═════ SUPPLIED DATA ═════

/-- Step 4 of R245: counts, offsets, handles, edges, header fields, problems, levels, class fields,
operator formats against tensors, INPUT tensors. -/
def bindStructureChecks (p : Program) : Option Nat :=
  let h := p.hdr
  let header :=
    [ck (h.nTens == 0) 88, ck (h.nOps == 0 || decide (32768 < h.nOps)) 90,
     ck (decide (32768 < h.nSites)) 92, ck (decide (1024 < h.nAtt)) 94,
     ck (decide (65536 < h.nProb)) 96, ck (decide (524288 < h.nEdge)) 100,
     ck (h.s == 0 || decide (4096 < h.s)) 128, ck (h.sObs == 0 || decide (16 < h.sObs)) 129,
     ck (decide (2097152 < h.inputMax) || h.inputMax % 64 != 0) 132,
     ck (decide (256 < h.recLayers)) 136,
     ck (decide (2 < h.kind)) 137,
     ck (h.recLayers == 0 && (h.kind != 0 || h.c != 0)) 137, ck (h.recLayers == 0 && h.ns != 0) 139,
     ck (h.recLayers == 0 && h.g != 0) 140,
     ck (if h.recLayers = 0 then h.rnN != 0 else h.rnN == 0 || decide (4096 < h.rnN)) 141,
     ck (decide (262144 < h.hMax) || (h.recLayers == 0 && h.hMax != 0)) 144,
     ck (decide (h.hMax < h.hRes)) 146,
     ck (if h.hMax = 0 then h.sH != 0 else h.sH == 0 || decide (4096 < h.sH)) 148,
     ck (h.hMax != 0 && h.inputMax == 0) 132]
  let tensors := eachIdx p.tensors (fun i t =>
    let a := 64 + h.offTens + 64 * i
    [ck (decide (6 < t.cls)) a, ck (decide (13 < t.fmt)) a, ck (t.layout == 3) (a + 1),
     ck (decide (1 < t.home) || (t.home == 0 && (t.cls == 0 || decide (4 ≤ t.cls)))) (a + 1),
     ck (t.hint == 3 && t.cls != 1) (a + 1),
     ck (t.cls == 3 && !t.perFuture) (a + 1),
     ck (t.cls != 3 && t.obsSite != 0) (a + 2),
     ck (t.cls == 3 && !(p.sites.any (fun s => s.site == t.obsSite))) (a + 2),
     ck (t.rank == 0 || decide (4 < t.rank)) (a + 4),
     ck (t.d0 == 0) (a + 8), ck (if t.rank < 2 then t.d1 != 0 else t.d1 == 0) (a + 12),
     ck (if t.rank < 3 then t.d2 != 0 else t.d2 == 0) (a + 16),
     ck (if t.rank < 4 then t.d3 != 0 else t.d3 == 0) (a + 20),
     ck (t.cls == 5 && decide (h.recLayers ≤ t.ref)) (a + 28),
     ck (t.cls == 6 && decide (h.nAtt ≤ t.ref)) (a + 28),
     ck (t.cls != 0 && t.cls != 5 && t.cls != 6 && t.ref != 0) (a + 28)])
  let ops := eachIdx p.ops (fun i o =>
    let a := 64 + h.offOps + 128 * i
    let fmtIs (f hd : Nat) : Bool := ((p.tensor? hd).map (fun t => t.fmt == f)).getD false
    let cells := hasLevels p o
    [ck (decide (9 < o.cls)) a, ck (o.batch == 3) (a + 1), ck (o.phase == 3) (a + 1),
     ck (decide (13 < o.fmtA)) (a + 2), ck (decide (13 < o.fmtW)) (a + 2),
     ck (!usesW o.cls && o.fmtW != 0) (a + 2),
     ck (p.hasHandle o.srcA && !fmtIs o.fmtA o.srcA) (a + 2),
     ck (usesW o.cls && p.hasHandle o.srcW && !fmtIs o.fmtW o.srcW) (a + 2),
     ck (o.cls == 3 && o.fmtW != 0) (a + 2),
     ck (usesGate o.cls && p.hasHandle o.dst && !fmtIs o.gate.outFmt o.dst) (a + 4),
     ck (!p.hasHandle o.srcA) (a + 8),
     ck (if usesW o.cls && !(o.cls == 3 && h.kind == 2) then !p.hasHandle o.srcW else o.srcW != 0xFFFF) (a + 10),
     ck (if usesTwo o.cls then o.src2 != 0xFFFF && !p.hasHandle o.src2 else o.src2 != 0xFFFF) (a + 12),
     ck (o.cls == 9 && !p.hasHandle o.src2) (a + 12),
     ck (usesGate o.cls && o.gate.post != 0 && o.gate.draw == 0 && !p.hasHandle o.src2) (a + 12),
     ck (if usesVec o.cls then o.vec != 0xFFFF && !p.hasHandle o.vec else o.vec != 0xFFFF) (a + 14),
     ck (usesVec o.cls && o.gate.pre != 0 && !p.hasHandle o.vec) (a + 14),
     ck (usesGate o.cls && !usesVec o.cls && o.gate.pre != 0) (a + 4),
     ck (!p.hasHandle o.dst && !(o.cls == 2 && o.dst == 0xFFFF)) (a + 16),
     ck (o.count != 0xFFFF && !fmtIs 12 o.count) (a + 18),
     ck ((p.problemsOf o).any (fun q => q.dyn) && o.count == 0xFFFF) (a + 18),
     ck (decide (p.edges.length < o.depFirst + o.depCount)) (a + 20),
     ck (o.probCount != 0 && decide (p.problems.length < o.probFirst + o.probCount)) (a + 28),
     (bodyStray o).map (· + a),
     ck (o.cls == 1 && decide (h.nAtt ≤ o.attLayer)) (a + 67),
     ck (o.cls == 1 && (o.gq == 0 || decide (64 < o.gq))) (a + 69),
     ck (o.cls == 2 && decide (h.nAtt ≤ o.attLayer)) (a + 67),
     ck (o.cls == 3 && decide (h.recLayers ≤ o.recLayer)) (a + 71),
     ck (o.cls == 5 && o.factor == 0) (a + 65),
     ck (o.cls == 4 && o.stride == 3) (a + 61),
     ck (o.cls == 9 && decide (5 < o.aop)) (a + 75),
     ck (o.cls == 9 && (((p.tensor? o.dst).map (fun t => t.home != 0)).getD true)) (a + 16),
     ck (o.cls == 0 && o.probCount == 0 && ([o.srcA, o.srcW].any (fun hd =>
        ((p.tensor? hd).map (fun t => t.d0 != o.k)).getD false))) (a + 50),
     ck (o.cls == 0 && o.probCount == 0 && (((p.tensor? o.srcW).map (fun t => t.rows != o.n)).getD false ||
        ((p.tensor? o.dst).map (fun t => t.d0 != o.n)).getD false)) (a + 53),
     ck (o.probCount == 0 && (p.problemsOf o).any (fun q => anyPhase o q (fun ph r => leavesA p o q r (minBatch p ph)))) (a + 8),
     ck (o.probCount == 0 && (p.problemsOf o).any (fun q => anyPhase o q (fun _ r => leavesW p o q r))) (a + 10),
     ck ((p.problemsOf o).any (fun q => anyPhase o q (fun ph r => leavesIndex p o q r (minBatch p ph)))) (a + 12),
     ck (o.probCount == 0 && (p.problemsOf o).any (fun q => anyPhase o q (fun ph r => leavesD p o q r (minBatch p ph)))) (a + 16),
     ck (o.cls == 8 && (((p.tensor? o.srcA).map (fun t => !t.perFuture && decide (t.elements < topkKeys o))).getD false))
       (a + 8),
     ck (o.cls == 8 && (((p.tensor? o.dst).map (fun t => decide (t.sliceBytes < 8 + 8 * o.kTop))).getD false)) (a + 16),
     ck (!cells && levelSet o.l0) (a + 96 + levelField o.l0),
     ck (cells && o.l0.order != 0) (a + 96), ck (cells && o.l0.eP != 1) (a + 97),
     ck (cells && (o.l0.eM == 0 || decide (2048 < o.l0.eM))) (a + 99),
     ck (cells && (o.l0.eN == 0 || (o.l0.eN % 64 != 0 && (p.problemsOf o).any (fun q =>
        o.l0.eN != wholeN p o q)))) (a + 101)] ++
    [(o.l1, 104), (o.l2, 112)].flatMap (fun l =>
      [ck (!cells && levelSet l.1) (a + l.2 + levelField l.1),
       ck (cells && decide (5 < l.1.order)) (a + l.2), ck (cells && l.1.eP == 0) (a + l.2 + 1),
       ck (cells && l.1.eM == 0) (a + l.2 + 3), ck (cells && l.1.eN == 0) (a + l.2 + 5)]) ++
    [ck (!cells && levelSet o.l3) (a + 120 + levelField o.l3),
     ck (cells && decide (5 < o.l3.order)) (a + 120), ck (cells && o.l3.eP != 0) (a + 121),
     ck (cells && o.l3.eM != 0) (a + 123), ck (cells && o.l3.eN != 0) (a + 125)] ++
    eachIdx (p.preds o) (fun j e =>
      [ck (decide (i ≤ e)) (64 + h.offEdge + 4 * (o.depFirst + j))]) ++
    (if o.probCount = 0 then [] else
      eachIdx (p.problemsOf o) (fun j q =>
        let b := 64 + h.offProb + 32 * (o.probFirst + j)
        [ck (o.cls == 0 && q.inUse o && [o.srcA, o.srcW].any (fun hd =>
            ((p.tensor? hd).map (fun t => t.d0 != q.k)).getD false)) (b + 2),
         ck (o.cls == 0 && q.inUse o && ((p.tensor? o.dst).map (fun t => t.d0 != q.n)).getD false) (b + 5),
         ck (anyPhase o q (fun ph r => leavesA p o q r (minBatch p ph))) (b + 8),
         ck (anyPhase o q (fun _ r => leavesW p o q r)) (b + 13),
         ck (anyPhase o q (fun ph r => leavesD p o q r (minBatch p ph))) (b + 18)])))
  let problems := eachIdx p.problems (fun i q =>
    let b := 64 + h.offProb + 32 * i
    [ck (!q.dyn && q.capO != 0) (b + 23), ck (!q.dyn && q.capI != 0) (b + 25)])
  firstFail (header ++ tensors ++ ops ++ problems ++
    eachIdx p.sites (fun i s => [ck ((p.sites.take i).any (fun s' => s'.site == s.site)) (64 + h.offSite + 4 * i),
      ck (s.kind == 3) (64 + h.offSite + 4 * i + 2)]))

/-- Legality of a gate control word for its operator (R87).
[notes/assumptions 34 DEDUCED, unsafe] -/
def gateBad (p : Program) (o : OpDesc) : Bool :=
  let g := o.gate
  let perFuture := ((p.tensor? o.dst).map Tensor.perFuture).getD false
  let els := ((p.tensor? o.dst).map Tensor.elements).getD 0
  g.reserved || decide (14 < g.func) || g.post == 3 || decide (13 < g.outFmt) ||
    (g.outFmt == 12 && !(o.fmtA == 11 && o.fmtW == 11 && g.func == 0 && g.pre == 0 && g.post == 0)) ||
    (g.sr && !(g.outFmt == 1 || (decide (3 ≤ g.outFmt) && decide (g.outFmt ≤ 10)))) ||
    (g.draw == 3 && g.func != 0) ||
    (g.draw != 0 && g.post == 0) ||
    ((g.draw != 0 || g.sr) && !perFuture) ||
    (g.draw != 0 && !(p.sites.any (fun s => s.site == g.site && s.kind + 1 == g.draw))) ||
    ((g.draw != 0 || g.sr) && decide ((if g.draw = 3 then 2 ^ 33 else 2 ^ 34) < els))

/-- Format pair legality of a matrix operator on the unit it runs on (R70, R119). -/
def pairBad (u : UnitKind) (a w : Nat) : Bool :=
  match u with
  | .cirrus => !engineActivation a || (engineDepth w).isNone
  | _ => (arrayDepth a w).isNone

/-- Formats of attention (R119, R158). -/
def attPairBad (u : UnitKind) (a kv : Nat) : Bool :=
  match u with
  | .cirrus => !engineActivation a
  | _ => !((a == 1 && kv == 1) || ((a == 3 || a == 4) && (kv == 3 || kv == 4)))

/-- May a convolution not have `k` input channels; not `n` output channels beside them (R203, R207, R208)? -/
def inChannelsBad (o : OpDesc) (k : Nat) : Bool :=
  k == 0 || decide (65536 < k) || (o.grouped && k % o.gammaW != 0)
def outChannelsBad (o : OpDesc) (k n : Nat) : Bool := n == 0 || decide (65536 < n) || (o.grouped && n != k)

/-- Shape checks of a convolution whose descriptor lies at `a`, and whose problems lie at `b` (R203, R207 to R209). -/
def convChecks (p : Program) (o : OpDesc) (a b : Nat) : List (Option Nat) :=
  (if o.probCount = 0 then [ck (inChannelsBad o o.k) (a + 50), ck (outChannelsBad o o.k o.n) (a + 53)]
   else []) ++
  [ck (o.hOut == 0) (a + 55), ck (o.wOut == 0) (a + 57), ck (o.kh == 0 || decide (127 < o.kh)) (a + 59),
   ck (o.kw == 0 || decide (127 < o.kw)) (a + 60), ck (decide (o.dil * (o.kh - 1) < o.pt)) (a + 61),
   ck (decide (o.dil * (o.kh - 1) < o.pb)) (a + 62), ck (decide (o.dil * (o.kw - 1) < o.pl)) (a + 63),
   ck (decide (o.dil * (o.kw - 1) < o.pr)) (a + 64),
   ck (if o.grouped then decide (6 < o.gamma) else o.gamma != 0) (a + 65)] ++
  (if o.probCount = 0 then [] else
    eachIdx (p.problemsOf o) (fun j q =>
      [ck (q.inUse o && inChannelsBad o q.k) (b + 32 * j + 2), ck (q.inUse o && outChannelsBad o q.k q.n) (b + 32 * j + 5)]))

/-- Shape checks of a pooling operator whose descriptor lies at `a` (R214). -/
def poolChecks (o : OpDesc) (a : Nat) : List (Option Nat) :=
  [ck (o.k == 0 || decide (65536 < o.k)) (a + 50),
   ck (decide (2 ≤ o.poolMode) && decide (65536 < o.h * o.w)) (a + 55),
   ck (decide (o.poolMode < 2) && decide (o.ph ≤ o.pt)) (a + 61),
   ck (decide (o.poolMode < 2) && decide (o.pw ≤ o.pl)) (a + 63)]

/-- Is n_e × M of a problem above 16,384 on some stack, with E engines and a batch of `nb` members (R122)?
[notes/assumptions 27 DEDUCED, unsafe] -/
def accumulatorBad (p : Program) (im : Image) (o : OpDesc) (ph : Phase) (nb : Nat) : Bool :=
  match p.tensor? o.srcW with
  | none => false
  | some t => (instProblems p o ph nb none).any (fun q => (List.range 12).any (fun k =>
      let sp := stackSpan (im.slices.getD t.ref []) k (q.offW / max t.d0 1) q.n
      decide (16384 < engineCols (sp.2 - sp.1) 16 * q.rows)))

/-- Is an operand a STREAMED weight (R261)? -/
def streamedOperand (p : Program) (im : Image) (_o : OpDesc) (h : Nat) : Bool :=
  match p.tensor? h with
  | some t => t.cls == 0 && ((im.entries[t.ref]?).map ImageEntry.streamed).getD false
  | none => false

/-- Has a tile of attention on cells more rows than R158 allows? -/
def attRowsBad (p : Program) (o : OpDesc) : Bool :=
  match p.att[o.attLayer]? with
  | some t => decide (2048 * 64 / t.dh < o.l0.eM)
  | none => true

/-- Step 5 of R245: formats and shapes. -/
def bindShapeChecks (p : Program) (im : Image) : Option Nat :=
  let h := p.hdr
  let hasRec := h.recLayers != 0
  let header :=
    [ck (hasRec && (decide (h.c < 64) || decide (16384 < h.c) || h.c % 64 != 0)) 137,
     ck (hasRec && (if h.kind = 2 then h.ns != 1
        else !(h.ns == 32 || h.ns == 64 || h.ns == 128 || h.ns == 256))) 139,
     ck (hasRec && (h.g == 0 || decide (64 < h.g) || h.c % max h.g 1 != 0)) 140]
  let tensors := eachIdx p.tensors (fun i t =>
    let a := 64 + h.offTens + 64 * i
    let elLimit := ((p.sites.find? (fun s => s.site == t.obsSite)).map
      (fun s => if s.kind = 2 then 2 ^ 33 else 2 ^ 34)).getD (2 ^ 34)
    [ck (t.layout == 2 && !(t.fmt == 0 || t.fmt == 1 || t.fmt == 2 || t.fmt == 3 || t.fmt == 4 ||
        t.fmt == 11)) (a + 1),
     ck (t.cls == 3 && decide (elLimit < t.elements)) (a + 2),
     ck (if t.layout = 0 then
           t.pitch == 0 || t.pitch % 128 != 0 || decide (t.pitch < rowElementBytes t.fmt t.d0)
         else t.pitch != 0) (a + 24)])
  let atts := eachIdx p.att (fun i t =>
    let a := 64 + h.offAtt + 16 * i
    [ck (t.lMax == 0 || decide (4194304 < t.lMax)) a, ck (t.hKv == 0 || decide (64 < t.hKv)) (a + 2),
     ck (t.dhCode == 3) (a + 3), ck (!(t.fmt == 3 || t.fmt == 4 || t.fmt == 1)) (a + 4),
     ck (t.split && p.ops.any (fun o => o.cls == 2 && o.attLayer == i && o.retire != 0)) (a + 4),
     ck (t.cP == 0 || decide (65536 < t.cP)) (a + 6)])
  let ops := eachIdx p.ops (fun i o =>
    let a := 64 + h.offOps + 128 * i
    let layoutOf (hd : Nat) : Nat := ((p.tensor? hd).map Tensor.layout).getD 0
    let kvFmt := ((p.att[o.attLayer]?).map AttLayer.fmt).getD 3
    let topRegions := o.cls == 8 && decide (1 < o.regions)
    let n := o.m + o.k * 2 ^ 20
    [ck (usesGate o.cls && gateBad p o) (a + 4),
     ck (o.cls == 0 && badOn p o (fun _ u => pairBad u o.fmtA o.fmtW)) (a + 2),
     ck (o.cls == 1 && badOn p o (fun _ u => attPairBad u o.fmtA kvFmt)) (a + 2),
     ck (o.cls == 3 && o.fmtA != 0) (a + 2),
     ck (o.cls == 4 && (arrayDepth o.fmtA o.fmtW).isNone) (a + 2),
     if o.cls = 4 then firstFail (convChecks p o a (64 + h.offProb + 32 * o.probFirst)) else none,
     ck (denseBad p o o.srcA) (a + 8), ck (denseBad p o o.srcW) (a + 10), ck (denseBad p o o.src2) (a + 12),
     ck (denseBad p o o.vec) (a + 14), ck (denseBad p o o.dst) (a + 16), ck (denseBad p o o.count) (a + 18),
     ck (o.isImage && o.cls != 5 && layoutOf o.srcA != 1) (a + 8),
     ck (o.isImage && o.cls != 5 && layoutOf o.dst != 1) (a + 16),
     ck (o.cls == 8 && o.fmtA != (if o.keyFmt then 1 else 0)) (a + 74),
     ck (o.cls == 5 && !(layoutOf o.srcA == 1 || (layoutOf o.srcA == 2 && !o.dir))) (a + 8),
     ck (o.cls == 5 && !(layoutOf o.dst == 1 || (layoutOf o.dst == 2 && o.dir))) (a + 16),
     ck (o.cls == 5 && !o.dir && o.h % o.s2d != 0) (a + 55), ck (o.cls == 5 && !o.dir && o.w % o.s2d != 0) (a + 57),
     ck (o.cls == 5 && (o.k == 0 || decide (65536 < o.k) ||
        (!o.dir && decide (65536 < o.k * o.s2d * o.s2d)) ||
        (o.dir && o.k % (o.s2d * o.s2d) != 0))) (a + 50),
     if o.cls = 6 then firstFail (poolChecks o a) else none,
     ck (o.cls == 8 && (decide (16 < o.k) || decide (16777216 < n))) (a + 48),
     ck (o.cls == 8 && (o.kTop == 0 || decide (1024 < o.kTop) ||
        ((topRegions || decide (1024 < ceilDiv n (max o.regions 1))) && decide (512 < o.kTop))))
        (a + 73),
     ck (o.cls == 8 && (o.regions == 0 || decide (6 < o.regions))) (a + 74),
     ck (o.cls == 0 && badOn p o (fun ph u => decide (u = .cirrus) && accumulatorBad p im o ph (minBatch p ph))) (a + 53),
     ck (badOn p o (fun _ u => decide (u = .cirrus) && streamedOperand p im o o.srcA)) (a + 8),
     ck (badOn p o (fun _ u => decide (u = .cirrus) && streamedOperand p im o o.srcW)) (a + 10),
     ck (badOn p o (fun _ u => decide (u = .cirrus) && streamedOperand p im o o.src2)) (a + 12),
     ck (badOn p o (fun _ u => decide (u = .cirrus) && streamedOperand p im o o.vec)) (a + 14),
     ck (o.cls == 1 && hasLevels p o && attRowsBad p o) (a + 99),
     ck (o.vec != 0xFFFF && usesVec o.cls &&
        (match p.tensor? o.vec with
         | some t => t.fmt != 0 || (p.problemsOf o).any (fun q => decide (t.d0 / 2 < wholeN p o q))
         | none => true)) (a + 14)])
  firstFail (header ++ tensors ++ atts ++ ops)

═════

Beginning at the line above that contains "ck (t.dhCode == 3)", return each line exactly through the line that contains "ck (o.cls == 5 && !(layoutOf o.dst", and no others.

     ck (t.dhCode == 3) (a + 3), ck (!(t.fmt == 3 || t.fmt == 4 || t.fmt == 1)) (a + 4),
     ck (t.split && p.ops.any (fun o => o.cls == 2 && o.attLayer == i && o.retire != 0)) (a + 4),
     ck (t.cP == 0 || decide (65536 < t.cP)) (a + 6)])
  let ops := eachIdx p.ops (fun i o =>
    let a := 64 + h.offOps + 128 * i
    let layoutOf (hd : Nat) : Nat := ((p.tensor? hd).map Tensor.layout).getD 0
    let kvFmt := ((p.att[o.attLayer]?).map AttLayer.fmt).getD 3
    let topRegions := o.cls == 8 && decide (1 < o.regions)
    let n := o.m + o.k * 2 ^ 20
    [ck (usesGate o.cls && gateBad p o) (a + 4),
     ck (o.cls == 0 && badOn p o (fun _ u => pairBad u o.fmtA o.fmtW)) (a + 2),
     ck (o.cls == 1 && badOn p o (fun _ u => attPairBad u o.fmtA kvFmt)) (a + 2),
     ck (o.cls == 3 && o.fmtA != 0) (a + 2),
     ck (o.cls == 4 && (arrayDepth o.fmtA o.fmtW).isNone) (a + 2),
     if o.cls = 4 then firstFail (convChecks p o a (64 + h.offProb + 32 * o.probFirst)) else none,
     ck (denseBad p o o.srcA) (a + 8), ck (denseBad p o o.srcW) (a + 10), ck (denseBad p o o.src2) (a + 12),
     ck (denseBad p o o.vec) (a + 14), ck (denseBad p o o.dst) (a + 16), ck (denseBad p o o.count) (a + 18),
     ck (o.isImage && o.cls != 5 && layoutOf o.srcA != 1) (a + 8),
     ck (o.isImage && o.cls != 5 && layoutOf o.dst != 1) (a + 16),
     ck (o.cls == 8 && o.fmtA != (if o.keyFmt then 1 else 0)) (a + 74),
     ck (o.cls == 5 && !(layoutOf o.srcA == 1 || (layoutOf o.srcA == 2 && !o.dir))) (a + 8),
     ck (o.cls == 5 && !(layoutOf o.dst == 1 || (layoutOf o.dst == 2 && o.dir))) (a + 16),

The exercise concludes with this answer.